Government can be dry. Politics can be tiring. The law, while necessary, can be tedious.
This is why high drama in Washington can be so much fun.
We saw three instances of it this week. And unlike our periodic fascination with invisible girlfriends and doping scandals, Beyonce and Volkswagen ads, these may actually matter.
This week’s confrontations pitted freshman Senator Marco Rubio against conservative radio host Rush Limbaugh, gunshot victim Gabrielle Giffords against the entire United States Senate and pugnacious Arizona Senator John McCain against Defense Secretary nominee Chuck Hagel.
Florida Republican Rubio, the son of Cubans who immigrated legally, has become the face of the newly bipartisan immigration reform effort. He is not in full agreement with President Obama, but he has long argued — even before the last election — that the nation has no choice but to fix its broken system.
Rubio, who has been embraced by the party’s most conservative wing, used that leverage this week to make his argument for immigration reform – tightened border security, improved visa tracking and a path to citizenship for young people brought into the country illegally through no action of their own.
He took his arguments to the guys with the megaphones — talk show hosts who have generally treated immigration relief as unacceptable amnesty for lawbreakers.
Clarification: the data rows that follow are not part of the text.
/-- A packet discarded and counted; a request is answered with a NACK (R356). -/
def refuse (p : Pkt) (code : Nat) (s : State) : State := if requestType p.typ then nackTo p code (fabDrop s) else fabDrop s

/-- A PUT or GET that reaches the REPLICA slot of a checkpoint area in use (R473). -/
def toReplica (s : State) (p : Pkt) : Bool :=
  let n := if p.typ = 2 then wfld p.w5 8 0 else p.plen
  (p.typ == 1 || p.typ == 2) && hitsReplica s p.off (p.off + n - 1)

/-! ## Effects (R357) -/

/-- The bytes lo to hi are storage that the fabric reaches (R357, R461). -/
def fabStore (s : State) (lo hi : Nat) : Bool := inAnyArea s lo hi && !hitsCkpt s lo hi

/-- PUT: the bytes are written, then acknowledged. -/
def putEffect (p : Pkt) (s : State) : State :=
  let a := p.off
  let rep := toReplica s p
  if !(if rep then inReplica s a (a + p.plen - 1) else fabStore s a (a + p.plen - 1)) then nackTo p 2 s
  else
    match poolWrite p.poison a p.data s with
    | (t, some b) => raise 0x40 (FaultCtx.args b 0xC) t
    | (t, none) => replyTo p 4 false 0 [] (if rep then replicaTake a p.data t else t)

/-- GET: the bytes as read, poisoned where a word was bad (R277). -/
def getEffect (p : Pkt) (s : State) : State :=
  let a := p.off
  let n := wfld p.w5 8 0
  if !(if toReplica s p then inReplica s a (a + n - 1) else fabStore s a (a + n - 1)) then nackTo p 2 s
  else
    let (t, bs, bad) := poolRead a n s
    replyTo p 3 bad.isSome 0 bs t

/-- RACC: each element adds with one rounding (R81, R82, R357). -/
def raccEffect (p : Pkt) (s : State) : State :=
  let a := p.off
  let f := wfld p.w4 3 0
  let n := fmtBits f / 8
  if !fabStore s a (a + p.plen - 1) then nackTo p 2 s
  else
    match poolRead a p.plen s with
    | (t, _, some b) => raise 0x40 (FaultCtx.args b 0xC) t
    | (t, old, none) =>
      let add (i : Nat) : List Byte :=
        let e (l : List Byte) : FVal := decodeElem f (leNat ((l.drop (n * i)).take n))
        leBytes n (convertElem f 0 0 ((e old).add (e p.data)))
      let (t, _) := poolWrite false a ((List.range (p.plen / n)).flatMap add) t
      replyTo p 4 false 0 [] t

/-- A remote flag add applied, or FLAG_LATE during a checkpoint copy (R323, R333). -/
def remoteAdd (f : Nat) (x : Int) (p : Pkt) (s : State) : State :=
  if s.ckpt.copy.isSome then raise 0x85 (FaultCtx.args ((f <<< 16) + (flagGet s f).toNat) p.src) s
  else addLater f x none p.src true s

/-- FADD (R323, R357). -/
def faddEffect (p : Pkt) (s : State) : State := remoteAdd p.off (sext 16 (wfld p.w4 15 0)) p s

/-- CARRY: records into CR[DREG] onward and the flag, both at the end of the clk (R269). -/
def carryEffect (p : Pkt) (s : State) : State :=
  let recs := (List.range (p.plen / 8)).map fun i =>
    (wfld p.w4 8 3 + i, BitVec.ofNat 64 (leNat ((p.data.drop (8 * i)).take 8)))
  let t := touch { s with fab := { s.fab with carries := s.fab.carries ++ recs } }
  if wbit p.w4 21 then remoteAdd (wfld p.w4 20 9) 1 p t else t

/-- The carry records of the clk that ends land, after the RSU's own writes (R269). -/
def landCarries (s : State) : State :=
  s.fab.carries.foldl (fun t x => crSet x.1 x.2 t) { s with fab := { s.fab with carries := [] } }

/-- The outstanding request of a TAGX, of GET kind or of another kind. -/
def requestOf (s : State) (tag : Nat) (get : Bool) : Option Outst :=
  s.fab.outst.find? fun o => o.tagx == tag && (o.typ == 2) == get

/-- GETR (R357, R358): its length is the one asked for (R349). -/
def getrEffect (p : Pkt) (s : State) : State :=
  match requestOf s p.tagx true with
  | some o => if o.len = p.plen then getrRequest o p.data p.poison s else fabDrop s
  | none => fabDrop s

/-- ACK (R355, R357). -/
def ackEffect (p : Pkt) (s : State) : State :=
  match requestOf s p.tagx false with
  | some o => ackRequest o s
  | none => fabDrop s

/-- NACK (R357, R460): FAB_NACK; the NACK of a FADD or CARRY matches no request. -/
def nackEffect (p : Pkt) (s : State) : State :=
  let a0 := wfld p.w4 12 0
  let a1 := p.src + p.tagx
  let rt := wfld p.w4 12 8
  if rt = 8 ∨ rt = 9 then raise 0x61 (FaultCtx.args a0 a1) s
  else
    match s.fab.outst.find? fun o => o.tagx == p.tagx with
    | some o =>
      let ctx := match requestEntry s o with
        | some e => FaultCtx.ofEntry 4 e a0 a1
        | none => FaultCtx.args a0 a1
      raise 0x61 ctx (endRequest o s)
    | none => fabDrop s

/-- RRES (R368, R378). -/
def rresEffect (p : Pkt) (s : State) : State :=
  redDeliver ⟨wfld p.w5 31 16, wfld p.w6 31 8, wfld p.w4 21 20, wfld p.w6 4 0, wfld p.w4 16 0, wbit p.w4 18, wbit p.w6 5, true, p.data⟩ s

/-- PROBE (R360). -/
def probeEffect (p : Pkt) (s : State) : State := replyTo p 0xD false 0 (wordsBytes (identWords s)) s

/-- PROBER: it answers the arm check if it comes from the partner, and is of no use otherwise (R357, R465). -/
def proberEffect (p : Pkt) (s : State) : State :=
  if s.ckpt.state = 1 ∧ s.ckpt.probe.isSome ∧ p.srcChip = chipOf s.ckpt.partner ∧ p.srcCore = coreOf s.ckpt.partner then
    armAnswer p.data s
  else fabDrop s

/-- RESET: a reset of the reach it names, source bit 7 (R361, R430). -/
def resetEffect (p : Pkt) (s : State) : State :=
  match wfld p.w4 1 0 with
  | 1 => assertReset 7 2 s
  | 2 => assertReset 7 3 s
  | _ => fabDrop s

/-! ## The path of a packet -/

/-- What stops an accepted packet before its effect: pond_halt (R358), a checkpoint copy (R474); the codes answer requests. -/
def stopped (s : State) (p : Pkt) : Bool :=
  let t := p.typ
  !toReplica s p &&
    ((s.pins.pondHalt && (t == 1 || t == 6 || t == 8 || t == 9 || t == 0xB)) ||
      (s.ckpt.copy.isSome && (t == 1 || t == 6 || t == 9 || t == 0xB)))

/-- The job check, or its stand-in for the REPLICA slot (R356 step 5, R473; log 26). -/
def jobOk (s : State) (p : Pkt) : Bool :=
  if toReplica s p then replicaOk s p.srcChip p.srcCore p.job else jobFree p.typ || p.job == s.job.id.toNat

/-- The checks of R356 in order, then the effect. -/
def process (act : Pkt → State → State) (p : Pkt) (s : State) : State :=
  if p.flits ≠ flitsOf p.plen ∨ p.contig = false then raise 0x63 FaultCtx.none s
  else if packetCrc p.hdr p.data ≠ p.w7 then
    if p.typ = 0xC then fabDrop s else raise 0x62 (FaultCtx.args p.w3.toNat p.w0.toNat) s
  else if !formOk p then refuse p 3 s
  else if p.core ≠ s.straps.core.toNat then refuse p 6 s
  else if !jobOk s p then refuse p 4 s
  else if stopped s p then (if p.typ = 1 ∨ p.typ = 6 then nackTo p 5 (fabDrop s) else fabDrop s)
  else act p (bump (0x100 + 2 * p.typ + 1) 1 s)

/-- The effect of an accepted packet by its type. -/
def effectOf (p : Pkt) : State → State :=
  match p.typ with
  | 1 => putEffect p
  | 2 => getEffect p
  | 3 => getrEffect p
  | 4 => ackEffect p
  | 5 => nackEffect p
  | 6 => raccEffect p
  | 8 => faddEffect p
  | 9 => carryEffect p
  | 0xB => rresEffect p
  | 0xC => probeEffect p
  | 0xD => proberEffect p
  | 0xE => resetEffect p
  | _ => fun s => s

/-- An installation parks these types (R421). -/
def parkType (t : Nat) : Bool := t == 1 || t == 2 || t == 3 || t == 6 || t == 9 || t == 0xB

/-- Steps 3 to 5 of an installation run (R421). -/
def installing (s : State) : Bool :=
  match s.issue.stop with
  | .imgRun _ _ _ _ => true
  | .actRun _ _ _ => true
  | _ => false

/-- Receive credits of a channel. -/
def rxCredit (s : State) (ch : Nat) : Nat := if ch = 0 then s.fab.rxCred0 else s.fab.rxCred1

/-- Receive credits of a channel spent, or given back. -/
def setRxCredit (ch n : Nat) (s : State) : State :=
  if ch = 0 then { s with fab := { s.fab with rxCred0 := n } } else { s with fab := { s.fab with rxCred1 := n } }

/-- Packets that the staging buffer holds in an installation (R421). -/
def stagingRoom : Nat := 56

/-- A packet that arrives at clk c joins those that wait: of one clk, channel 0 before channel 1 (R324). -/
def joinArrivals (c : Nat) (p : Pkt) (l : List (Nat × Pkt)) : List (Nat × Pkt) :=
  let after (x : Nat × Pkt) : Bool := p.ch == 0 && x.1 == c && x.2.ch == 1
  (l.filter fun x => !after x) ++ [(c, p)] ++ l.filter after

/-- A packet waits in the receive buffer, whose credits it holds (R385, R421). -/
def hold (p : Pkt) (s : State) : State :=
  setRxCredit p.ch.toNat (rxCredit s p.ch.toNat - p.flits)
    { s with fab := { s.fab with rxbuf := joinArrivals s.clock.clk p s.fab.rxbuf } }

/-- A packet waits in the staging buffer of an installation; its credits come back (R421). -/
def park (p : Pkt) (s : State) : State := { s with fab := { s.fab with parked := s.fab.parked ++ [p] } }

/-- A packet that has arrived in this clk is processed; the flag adds that it causes stand with those of its channel (R324). -/
def processNow (act : Pkt → State → State) (p : Pkt) (s : State) : State :=
  let n := s.fab.adds.length
  let t := process act p s
  { t with fab := { t.fab with adds := t.fab.adds.mapIdx fun i a => if i ≥ n then { a with rank := 1 + p.ch.toNat } else a } }

/-- A packet at the receive channel: the port held by a reset discards it (R443), a flit without a credit faults (R28), a
packet that cannot be processed in this clk waits in arrival order. -/
def arrive (act : Pkt → State → State) (p : Pkt) (s : State) : State :=
  if !awake s then s
  else if !stepDone s 7 then fabDrop s
  else
    let s := bump 0x141 p.flits s
    if p.flits > rxCredit s p.ch.toNat then raise 0x63 FaultCtx.none s
    else if s.clock.skip || (!s.fab.parked.isEmpty && !installing s) then hold p s
    else if installing s && parkType p.typ then (if s.fab.parked.length < stagingRoom then park p s else hold p s)
    else processNow act p s

/-- A packet row takes its own TYPE, and any packet whose TYPE it cannot trust or that names none (log 20). -/
def rowTakes (t : Nat) (p : Pkt) : Bool := p.typ == t || !knownType p.typ

/-- PUT (R357). -/
def execPutPacket (p : Pkt) (s : State) : Host.Outcome State Fault Refusal :=
  if rowTakes 1 p then .next (arrive putEffect p s) else .next s
/-- GET (R357). -/
def execGetPacket (p : Pkt) (s : State) : Host.Outcome State Fault Refusal :=
  if rowTakes 2 p then .next (arrive getEffect p s) else .next s
/-- GETR (R357). -/
def execGetrPacket (p : Pkt) (s : State) : Host.Outcome State Fault Refusal :=
  if rowTakes 3 p then .next (arrive getrEffect p s) else .next s
/-- ACK (R357). -/
def execAckPacket (p : Pkt) (s : State) : Host.Outcome State Fault Refusal :=
  if rowTakes 4 p then .next (arrive ackEffect p s) else .next s
/-- NACK (R357). -/
def execNackPacket (p : Pkt) (s : State) : Host.Outcome State Fault Refusal :=
  if rowTakes 5 p then .next (arrive nackEffect p s) else .next s
/-- RACC (R357). -/
def execRaccPacket (p : Pkt) (s : State) : Host.Outcome State Fault Refusal :=
  if rowTakes 6 p then .next (arrive raccEffect p s) else .next s
/-- FADD (R323, R357). -/
def execFaddPacket (p : Pkt) (s : State) : Host.Outcome State Fault Refusal :=
  if rowTakes 8 p then .next (arrive faddEffect p s) else .next s
/-- CARRY (R269). -/
def execCarryPacket (p : Pkt) (s : State) : Host.Outcome State Fault Refusal :=
  if rowTakes 9 p then .next (arrive carryEffect p s) else .next s
/-- RCON: a core serves none; the form check answers it (R356). -/
def execRconPacket (p : Pkt) (s : State) : Host.Outcome State Fault Refusal :=
  if rowTakes 0xA p then .next (arrive (fun _ t => t) p s) else .next s
/-- RRES (R378). -/
def execRresPacket (p : Pkt) (s : State) : Host.Outcome State Fault Refusal :=
  if rowTakes 0xB p then .next (arrive rresEffect p s) else .next s
/-- PROBE (R360). -/
def execProbePacket (p : Pkt) (s : State) : Host.Outcome State Fault Refusal :=
  if rowTakes 0xC p then .next (arrive probeEffect p s) else .next s
/-- PROBER (R465). -/
def execProberPacket (p : Pkt) (s : State) : Host.Outcome State Fault Refusal :=
  if rowTakes 0xD p then .next (arrive proberEffect p s) else .next s
/-- RESET (R361). -/
def execResetPacket (p : Pkt) (s : State) : Host.Outcome State Fault Refusal :=
  if rowTakes 0xE p then .next (arrive resetEffect p s) else .next s

/-- A packet processed that has waited; one that meets the port held by a reset is discarded (R443). -/
def processHeld (p : Pkt) (s : State) : State := if stepDone s 7 then process (fun q => effectOf q) p s else fabDrop s

/-- Credits of a packet that leaves the receive buffer come back (R28). -/
def giveCredit (p : Pkt) (s : State) : State := setRxCredit p.ch.toNat (rxCredit s p.ch.toNat + p.flits) s

/-- The next packet of the receive buffer taken, or left there for want of room in the staging buffer (R421). -/
def takeHeld (x : Nat × Pkt) (s : State) : State :=
  if installing s && parkType x.2.typ then
    if s.fab.parked.length < stagingRoom then giveCredit x.2 (park x.2 s)
    else { s with fab := { s.fab with rxbuf := s.fab.rxbuf ++ [x] } }
  else processHeld x.2 (giveCredit x.2 s)

/-- The waiting packets in arrival order: those of the staging buffer once the installation is complete, then those of the receive
buffer (R385, R421); part of the tick. -/
def drainParked (s : State) : State :=
  if s.clock.skip || !stepDone s 7 || !awake s then s
  else
    let ps := if installing s then [] else s.fab.parked
    let t := ps.foldl (fun u p => processHeld p u) { s with fab := { s.fab with parked := s.fab.parked.drop ps.length } }
    t.fab.rxbuf.foldl (fun u x => takeHeld x u) { t with fab := { t.fab with rxbuf := [] } }

end Sys2Proof.Machine
end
Limbaugh told Rubio he didn’t trust Democrats to tighten border security, believed newly-arriving immigrants are coming to the U.S. only for government benefits, and that President Obama cannot be trusted on the issue.
“I don’t see where there’s any commonality in what the president wants and what you want,” Limbaugh told Rubio.
Rubio replied that he didn’t know what the president might ultimately do, but he had Senate Democrats on his side. “The reality of it is we have put something that is very common sense and reasonable,” [he told Limbaugh](http://www.rushlimbaugh.com/daily/2013/01/29/senator_rubio_makes_his_case
). “If you take our principles, 70 percent of the American people would agree, if not more, with the general principles that we have outlined.”
By the end of the conversation, Limbaugh had not necessarily changed his mind, but he was calling Rubio’s effort “admirable and noteworthy.”
A second showdown occurred on Capitol Hill, when former Congresswoman Giffords launched a Senate Judiciary committee hearing on gun violence by delivering a dramatic, 72-word plea for lawmakers.
“We must do something,” she said, reading the words carefully and emphatically as her husband Mark Kelly leaned in for support. “It will be hard, but the time is now. You must act. Be bold, be courageous. Americans are counting on you.”
Seated at the same table was Wayne LaPierre of the National Rifle Association. He stuck to his guns (sorry, couldn’t resist) throughout the hearing, arguing that if government would just enforce existing laws, no one’s right to own weapons would be taken away.
The third confrontation also occurred in a Senate hearing room, as former Senator Chuck Hagel faced down old friend and fellow Vietnam veteran John McCain over his nomination to be Secretary of Defense.
Hagel is a Nebraska Republican, which must have made him seem appealing for confirmation purposes. But Republican after Republican attacked him for things he has said about the surge in Iraq, his support for Israel and his seriousness about Iran.
McCain, who was ultimately vindicated in his support for sending a surge of U.S. forces into Iraq, was clearly still seething about Hagel’s apostasy. And despite repeated, tense questioning on that point, Hagel would not admit he was wrong. (Want to know when their friendship went off the rails? Read this Chris Cillizza piece)
All three flashpoints were revealing. The future of immigration reform could well rely on Rubio’s ability to herd conservatives and liberals to a narrow slice of common ground.
The emotion that Giffords stirs whenever she appears in public may (or may not) move Congress off the dime on gun legislation and determine whether Senator Dianne Feinstein, D-Calif., can finally get the expired assault weapon ban she championed reinstated.
And it was impossible not to compare the warmth with which Republicans greeted Senator John Kerry this week or Hillary Clinton four years ago, to the iciness that greeted Hagel.
Turns out being a member of the world’s most exclusive club is not a guarantee of smooth sailing — for Rubio, for Feinstein or for Hagel. Three Senators. Three dilemmas.